BRONCA EN EL CIRCO del escritor cubano ROBERTO DIAZ

BRONCA EN EL CIRCO

 

En mi juventud tenía yo un amigo que era artista de circo, era el mejor alambrista, posiblemente del mundo, hacía maravillas en la cuerda floja y era el único ser humano que se acostaba a lo largo del alambre y levantando los pies le daba vueltas a un palo con los dos extremos encendidos a la vez que hacia equilibrios con los brazos para no caerse.

Remigio Araujo, mas conocido por Tata,  que así es como se llama mi amigo, él  y yo siempre andábamos juntos y cada noche lo acompañaba al circo y también algunas veces hacía mis pininos con él, por que además de caminar la cuerda floja era un tremendo humorista, pero como el dueño del circo también era amigo mío, pues de vez en cuando me ponían a cuidar la puerta para que nadie entrara sin pagar.

Por aquellos tiempos yo me había dedicado al boxeo con muy Buenos resultados y realmente me sentía muy confiado aunque por mi pequeña estatura y poco peso, nunca fui un noqueador, o sea de gran pegada, pero me defendía bastante bien.

En cierta oportunidad vino un muchacho del barrio a tratar de entrar sin pagar  cosa que por supuesto le impedí y se fue a su casa amenazando con llevar a su hermano mayor. Una de las personas que presenció el alltercado se me acercó y me dijo.

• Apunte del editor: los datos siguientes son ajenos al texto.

/-- The result `r` of an instruction on `s` is that it completes: `w` is in the destination `d`, everything else is
as in `e`, which is `s` with the instruction's other effects; LP_COUNT, where it is not the destination, is as the
fetches left it (42_jump_branch_loop.md R230). -/
def Completed (r : Result) (s : State) (long : Bool) (d : RegField) (w : Word) (e : State) : Prop :=
  ∃ t, r = .next t ∧ Same { e with regs := regsWith s d w } t ∧
    t.lpCount = (if d = .reg 60 then w.setWidth 24 else (s.issue long).lpCount) ∧ Passed s long t

/-- The instruction `i` completes on `s`, as `Completed` says. -/
def Completes (i : Instr) (s : State) (long : Bool) (d : RegField) (w : Word) (e : State) : Prop :=
  Completed (exec i s) s long d w e

/-- The instruction completes on `s`, in a state of which `P` holds; LP_COUNT is as the fetches left it. -/
def DoneAs (i : Instr) (s : State) (long : Bool) (P : State → Prop) : Prop :=
  ∃ t, exec i s = .next t ∧ P t ∧ t.lpCount = (s.issue long).lpCount ∧ Passed s long t

/-- The instruction is a load of size `z` that completes: the base `wb`, if any, holds the address `a` and the
destination the data `v`, and the buffered stores with a byte of the access are performed; what LP_COUNT holds as a
load's destination is open (44_load_store.md R262, R265; 20_memory.md R82; 70_reset_and_hazards.md R405; logs 21, 49). -/
def Loads (i : Instr) (s : State) (long : Bool) (d wb : RegField) (a v : Word) (z : Size) : Prop :=
  ∃ t, exec i s = .next t ∧
    Same { s with loads := d :: s.loads, regs := regsWith { s with regs := regsWith s wb a } d v } t ∧
    t.loads.head? = some d ∧ t.buffer = s.buffer.filter (fun e => !overlap e.addr e.size a z) ∧
    (d ≠ .reg 60 → t.lpCount = if wb = .reg 60 then a.setWidth 24 else (s.issue long).lpCount) ∧ Passed s long t

/-- The register an address write-back names, if it is asked for (44_load_store.md R265). -/
def backTo (awb : Bool) (base : RegField) : RegField := if awb then base else .ind .shortQuiet

/-- An instruction or the core is stopped by the halt bit: the cause given, and nothing else changed but what
the host sees of the PC and the note of stored code (60_exceptions.md R356). -/
def HaltedFrom (s : State) (sh bh : Bool) (t : State) : Prop :=
  Same { s with h := true, sh := sh, bh := bh, hostPc := t.hostPc, stored := [] } t

/-- The state before the halt bit stopped it, the core being in `t` since and in `s` before the instruction. -/
def beforeHalt (s t : State) : State :=
  { t with h := s.h, sh := s.sh, bh := s.bh, hostPc := s.hostPc, stored := s.stored }

/-- The PC the host sees in the halted state `t` is that of one of the three fetches on the path of `q`, in which the
core was halted (60_exceptions.md R363, R364, decision D21; log 28). -/
def SeenOnPath (q t : State) : Prop := ∃ k ≤ 2, t.hostPc = some (q.pathPc k)

/-- The entry of vector `k`, of level `lv`, saving the address `ret` (60_exceptions.md R330 to R332); LP_COUNT
is as `count` says. -/
structure Entered (s : State) (k : Nat) (lv : Level) (ret count : PAddr) (t : State) : Prop where
  same : Same { s with
    regs := regsWith s (.reg (linkReg lv)) (s.statusWord ret)
    e1 := false
    e2 := lv == .l1 && s.e2
    zz := false } t
  pc : t.pc = s.cfg.vectorBase + BitVec.ofNat 24 (2 * k)
  slot : t.slot = .none
  count : t.lpCount = count
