-- ==== Sys2Proof/Certificates/Slice0/Obligations.lean ====
section
/-! DEFINITION. The statements for the provers. Each says which rule or section of spec/ it comes from. -/

section

open Sys2Proof Sys2Proof.Machine

/-! ### Encoding -/

/-- 30_encoding.md R100 to R137: the words of a well-formed instruction say how many they are and decode to it,
whatever follows a one-word instruction. -/
def Obligations.DecodeEncode : Prop :=
  ∀ i : Instr, i.wf = true → needsLimm (encode i).1 = (encode i).2.isSome ∧
    ∀ x, decode (encode i).1 ((encode i).2.getD x) = .instr i

/-- 30_encoding.md R100 to R137: no bit of an instruction word is dropped. What decodes is well formed, and its
encoding is the word, with the long immediate where the word asks for one. -/
def Obligations.EncodeDecode : Prop :=
  ∀ (w x : Word) (i : Instr), decode w x = .instr i →
    i.wf = true ∧ encode i = (w, if needsLimm w then some x else none)

/-- Words printed in 30_encoding.md R104, R141 and 44_load_store.md R270, and the three of 43_control.md. -/
def Obligations.DecodeWords : Prop :=
  decode 0x2003E800 0 = .instr (.bcc ⟨2000, .nd, .al⟩) ∧
  decode 0x1FFFFE00 0 = .instr .brk ∧ decode 0x1FFFFE01 0 = .instr .sleep ∧ decode 0x1FFFFE02 0 = .instr .swi ∧
  decode 0x7FFFFFFF 0 = .instr .nop ∧
  decode 0x10038A32 0 = .instr (.st ⟨.reg 7, .reg 5, 0, 50, false, false, .long⟩) ∧
  decode 0x101F7E32 77 = .instr (.st ⟨.ind .long, .ind .shortQuiet, 77, 50, false, false, .long⟩) ∧
  decode 0x380E8100 0 = .instr (.jcc ⟨.reg 29, true, .nd, .al⟩)

/-- 30_encoding.md R137, the spec's decision D15: `N` = 3 in Bcc, BLcc, LPcc, Jcc, JLcc and the size code 3 in LD and
ST are refused. That the size code of LD register + register (opcode 0) is bits 2:1 is PRESUMED, unsafe: the spec
supplies it from general knowledge (44_load_store.md R260 (b), decision D34; log 31). -/
def Obligations.ReservedFieldsRefused : Prop :=
  ∀ w x : Word,
    ((opcodeOf w = 4 ∨ opcodeOf w = 5 ∨ opcodeOf w = 6 ∨ opcodeOf w = 7) → fieldN w = 3 →
      ∃ r, decode w x = .refused r) ∧
    (opcodeOf w = 0 → w.extractLsb' 1 2 = 3 → ∃ r, decode w x = .refused r) ∧
    (opcodeOf w = 1 → w.getLsbD 13 = false → w.extractLsb' 10 2 = 3 → ∃ r, decode w x = .refused r) ∧
    (opcodeOf w = 2 → w.getLsbD 25 = false → w.extractLsb' 22 2 = 3 → ∃ r, decode w x = .refused r)

/-- 30_encoding.md R135: the words the decoder finds no row for are those with `I` in 0x16 to 0x1D, and such a
word, or one of an absent option, raises the instruction error when fetched, whatever its other bits (the spec's
decision D41). Which of the two addresses is saved is open (log 35). -/
def Obligations.InvalidOpcode : Prop :=
  (∀ w x : Word, decode w x = .invalid ↔ 0x16 ≤ (opcodeOf w).toNat ∧ (opcodeOf w).toNat ≤ 0x1D) ∧
  (∀ (s : State) (w : Word), opcodeValid s.cfg w = true ↔
    (opcodeOf w).toNat < 0x10 ∨
    ((opcodeOf w).toNat < 0x14 ∧ 0x10 ≤ (opcodeOf w).toNat ∧ s.cfg.hasBarrel = true) ∨
    ((opcodeOf w).toNat < 0x16 ∧ 0x14 ≤ (opcodeOf w).toNat ∧ s.cfg.hasMul = true) ∨
    (0x1E ≤ (opcodeOf w).toNat ∧ s.cfg.hasMinMax = true)) ∧
  ∀ s : State, s.fetchValid s.pc = true → s.stale s.pc = false → opcodeValid s.cfg (s.codeWord s.pc) = false →
    ∃ t ret, s.runOne = .next t ∧ Entered s 2 .exc ret (s.issue false).lpCount t ∧
      (ret = s.resumeAddr (s.fallThrough false) ∨
        needsLimm (s.codeWord s.pc) = true ∧ ret = s.resumeAddr (s.fallThrough true))

/-! ### Conditions -/

/-- 30_encoding.md R120: the condition test of every code 0x00 to 0x0F. -/
def Obligations.ConditionTable : Prop :=
  ∀ s : State,
    s.cond (condOf 0x00) = true ∧ s.cond (condOf 0x01) = s.z ∧ s.cond (condOf 0x02) = !s.z ∧
    s.cond (condOf 0x03) = !s.n ∧ s.cond (condOf 0x04) = s.n ∧ s.cond (condOf 0x05) = s.c ∧
    s.cond (condOf 0x06) = !s.c ∧ s.cond (condOf 0x07) = s.v ∧ s.cond (condOf 0x08) = !s.v ∧
    s.cond (condOf 0x09) = ((s.n && s.v && !s.z) || (!s.n && !s.v && !s.z)) ∧
    s.cond (condOf 0x0A) = ((s.n && s.v) || (!s.n && !s.v)) ∧
    s.cond (condOf 0x0B) = ((s.n && !s.v) || (!s.n && s.v)) ∧
    s.cond (condOf 0x0C) = (s.z || (s.n && !s.v) || (!s.n && s.v)) ∧
    s.cond (condOf 0x0D) = (!s.c && !s.z) ∧ s.cond (condOf 0x0E) = (s.c || s.z) ∧
    s.cond (condOf 0x0F) = (!s.n && !s.z)

/-- 40_alu.md R153, last sentence, with 30_encoding.md R120: after SUB.F the condition names compare the operands,
unsigned and signed (the carry and overflow formulas are the spec's decision D32; log 32). -/
def Obligations.SubThenCompare : Prop :=
  ∀ (o : Dual) (s t : State), s.cond o.cc = true → o.f = true → exec (.sub o) s = .next t →
    let x := operand1 s o.src
    let y := operand2 s o.src
    t.cond .eq = (x == y) ∧ t.cond .ne = (x != y) ∧
    t.cond .cs = decide (x.toNat < y.toNat) ∧ t.cond .cc = decide (y.toNat ≤ x.toNat) ∧
    t.cond .hi = decide (y.toNat < x.toNat) ∧ t.cond .ls = decide (x.toNat ≤ y.toNat) ∧
    t.cond .gt = decide (y.toInt < x.toInt) ∧ t.cond .ge = decide (y.toInt ≤ x.toInt) ∧
    t.cond .lt = decide (x.toInt < y.toInt) ∧ t.cond .le = decide (x.toInt ≤ y.toInt)

/-- 30_encoding.md R114 and R121: an instruction whose condition is false, or is an extension condition, does
nothing but pass its words (the spec's own inference at R114), also where its destination is one of r57 to r59, which
is refused only when written (the model's reading of decision D39; log 16). -/
def Obligations.FalseConditionDoesNothing : Prop :=
  ∀ (i : Instr) (s : State) (q : Cond) (long : Bool), conditionOf i = some (q, long) → Available s.cfg i →
    (s.cond q = false ∨ ∃ k, q = .ext k) → DoneAs i s long (Same s)

/-! ### Operands -/

/-- 30_encoding.md R103, R110 and 10_state.md R20 to R25: what an operand is worth. Registers r0 to r31 hold their
value; LP_COUNT is read after the fetches' decrement, and for two instructions after a write of it as the current
value or one kept from before a write (70_reset_and_hazards.md R406; log 17); r57 to r59 are the three views of the
product (MMID's place: log 45); the long immediate is itself and the short one is sign-extended, in the operand pairs and in the fields
of LD register + offset, ST, LR and SR. -/
def Obligations.OperandValues : Prop :=
  ∀ (s : State) (b c : CoreReg) (v : Word) (d : BitVec 9) (long : Bool) (u : FreeUse),
    (∀ h : b.val < 32, (s.issue long).readReg u b = s.regs[b.val]) ∧
    ((∀ e ∈ s.countHist, 2 ≤ e.age) → (s.issue long).readReg u 60 = (s.issue long).lpCount.setWidth 32) ∧
    (∃ p : PAddr, (s.issue long).readReg u 60 = p.setWidth 32 ∧
      (p = (s.issue long).lpCount ∨ ∃ e ∈ (s.issue long).countHist, e.age ≤ 2 ∧ p = e.old)) ∧
    (s.cfg.hasMul = true → (s.issue long).readReg u 57 = s.mr.extractLsb' 0 32 ∧
      (s.issue long).readReg u 58 = s.mr.extractLsb' 16 32 ∧ (s.issue long).readReg u 59 = s.mr.extractLsb' 32 32) ∧
    operand1 s (.rr b c) = (s.issue false).readReg .operand1 b ∧
    operand2 s (.rr b c) = (s.issue false).readReg .operand2 c ∧
    operand1 s (.rl b v) = (s.issue true).readReg .operand1 b ∧ operand2 s (.rl b v) = v ∧
    operand1 s (.lr v c) = v ∧ operand2 s (.lr v c) = (s.issue true).readReg .operand2 c ∧
    operand1 s (.ll v) = v ∧ operand2 s (.ll v) = v ∧
    operand1 s (.rs b d) = (s.issue false).readReg .operand1 b ∧ (operand2 s (.rs b d)).toInt = d.toInt ∧
    (operand1 s (.sr d c)).toInt = d.toInt ∧ operand2 s (.sr d c) = (s.issue false).readReg .operand2 c ∧
    (operand1 s (.ss d)).toInt = d.toInt ∧ (operand2 s (.ss d)).toInt = d.toInt ∧
    operand s (.reg b) = (s.issue false).readReg .operand1 b ∧ operand s (.limm v) = v ∧
    (operand s (.short d)).toInt = d.toInt ∧
    fieldOperand s long u (.reg b) v d = (s.issue long).readReg u b ∧ fieldOperand s long u (.ind .long) v d = v ∧
    (fieldOperand s long u (.ind .shortFlags) v d).toInt = d.toInt ∧
    (fieldOperand s long u (.ind .shortQuiet) v d).toInt = d.toInt

/-! ### Arithmetic and logic (40_alu.md) -/

/-- 40_alu.md R150 to R153: ADD and ADC. The carry is the sum's bit 32, the overflow a signed sum out of range (the
spec's decision D32; log 32). -/
def Obligations.AddResult : Prop :=
  ∀ (o : Dual) (s : State), s.cond o.cc = true → Writable s o.dst →
    let x := operand1 s o.src
    let y := operand2 s o.src
    let k : Nat := if s.c then 1 else 0
    Completes (.add o) s o.src.isLong o.dst (x + y)
      (withFlags s o.f (x + y == 0) (x + y).msb (decide (2 ^ 32 ≤ x.toNat + y.toNat)) (overflows (x.toInt + y.toInt))) ∧
    Completes (.adc o) s o.src.isLong o.dst (x + y + BitVec.ofNat 32 k)
      (withFlags s o.f (x + y + BitVec.ofNat 32 k == 0) (x + y + BitVec.ofNat 32 k).msb
        (decide (2 ^ 32 ≤ x.toNat + y.toNat + k)) (overflows (x.toInt + y.toInt + k)))

/-- 40_alu.md R150, R153 to R155: SUB and SBC. The carry is the borrow; the overflow is the spec's decision D32 (log
32). -/
def Obligations.SubResult : Prop :=
  ∀ (o : Dual) (s : State), s.cond o.cc = true → Writable s o.dst →
    let x := operand1 s o.src
    let y := operand2 s o.src
    let k : Nat := if s.c then 1 else 0
    Completes (.sub o) s o.src.isLong o.dst (x - y)
      (withFlags s o.f (x - y == 0) (x - y).msb (decide (x.toNat < y.toNat)) (overflows (x.toInt - y.toInt))) ∧
    Completes (.sbc o) s o.src.isLong o.dst (x - y - BitVec.ofNat 32 k)
      (withFlags s o.f (x - y - BitVec.ofNat 32 k == 0) (x - y - BitVec.ofNat 32 k).msb
        (decide (x.toNat < y.toNat + k)) (overflows (x.toInt - y.toInt - k)))

/-- 40_alu.md R150, R157 to R160: AND, OR, BIC, XOR; C and V are unchanged. -/
def Obligations.LogicResult : Prop :=
  ∀ (o : Dual) (s : State), s.cond o.cc = true → Writable s o.dst →
    let x := operand1 s o.src
    let y := operand2 s o.src
    let done := fun (i : Instr) (w : Word) =>
      Completes i s o.src.isLong o.dst w (withFlags s o.f (w == 0) w.msb s.c s.v)
    done (.and o) (x &&& y) ∧ done (.or o) (x ||| y) ∧ done (.bic o) (x &&& ~~~y) ∧ done (.xor o) (x ^^^ y)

–      Oye, ten cuidado con el hermano de ese muchacho, es un tipo muy agresivo y se faja a piñazos todos los días por cualquier cosa. Y es una mole, pesa como 200 libras y tiene la fuerza de un toro.

A mi realmente no me impresionó lo que me dijo aquel hombre, en definitiva yo dominaba el arte de dar y que no te den y estaba muy bien entrenado por aquellos días.

Otro de los presentes me dijo,

 

–      Oye ahi viene el muchacho con el hermano, mejor entra y que venga otro para la puerta, por que la cosa se va a poner mala.

Empezaron a reunirse los vecinos en cuanto vieron la actitud del valentón y hasta los que habían entrado salieron para ver la Bronca. Por supuesto que ninguna de aquellas personas me conocía, no sabían que yo era boxeador y no muy malo, otro me dijo

–      Oye, ese tipo te va a despedazar, es un animal.

Yo seguía tan tranquilo como si nada ocurriera, ellos no sabian quien era yo y pensaban que sería un aperitivo para el gigante aquel que venía bufeando como un toro, y yo pensé, – tremenda sorpresa se van a dar cuando me vean peleando.

El tipo ni me dirigió la palabra, me atacó en cuanto llegó a mi lado, yo le esquivé el primer golpe y contesté con una derecha recta que ni lo estremeció y ahí mismo empezó  la piñasera, los golpes se sucedían con una rapidez inaudita aquello se convirtió en una verdadera carnicería ya la pelea estaba de un solo lado, entonces del público  presente alguien gritó

–      Caballero aguanten a ese hombre que se queda el circo sin portero.

Realmente si no me lo quitan, el tipo me mata.